Goal of the exercise
Please reproduce the full listing exactly, with nothing added.
Segment Start: Input
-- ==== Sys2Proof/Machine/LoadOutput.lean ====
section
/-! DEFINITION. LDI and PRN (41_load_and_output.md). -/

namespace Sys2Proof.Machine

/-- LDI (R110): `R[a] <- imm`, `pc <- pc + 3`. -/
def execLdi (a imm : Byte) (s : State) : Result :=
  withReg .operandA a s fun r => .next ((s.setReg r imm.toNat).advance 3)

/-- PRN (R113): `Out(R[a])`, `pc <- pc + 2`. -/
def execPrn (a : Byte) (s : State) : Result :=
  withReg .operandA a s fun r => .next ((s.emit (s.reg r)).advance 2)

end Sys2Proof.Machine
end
Segment End: Input
Task output
-- ==== Sys2Proof/Machine/LoadOutput.lean ====
section
/-! DEFINITION. LDI and PRN (41_load_and_output.md). -/

namespace Sys2Proof.Machine

/-- LDI (R110): `R[a] <- imm`, `pc <- pc + 3`. -/
def execLdi (a imm : Byte) (s : State) : Result :=
  withReg .operandA a s fun r => .next ((s.setReg r imm.toNat).advance 3)

/-- PRN (R113): `Out(R[a])`, `pc <- pc + 2`. -/
def execPrn (a : Byte) (s : State) : Result :=
  withReg .operandA a s fun r => .next ((s.emit (s.reg r)).advance 2)

end Sys2Proof.Machine
end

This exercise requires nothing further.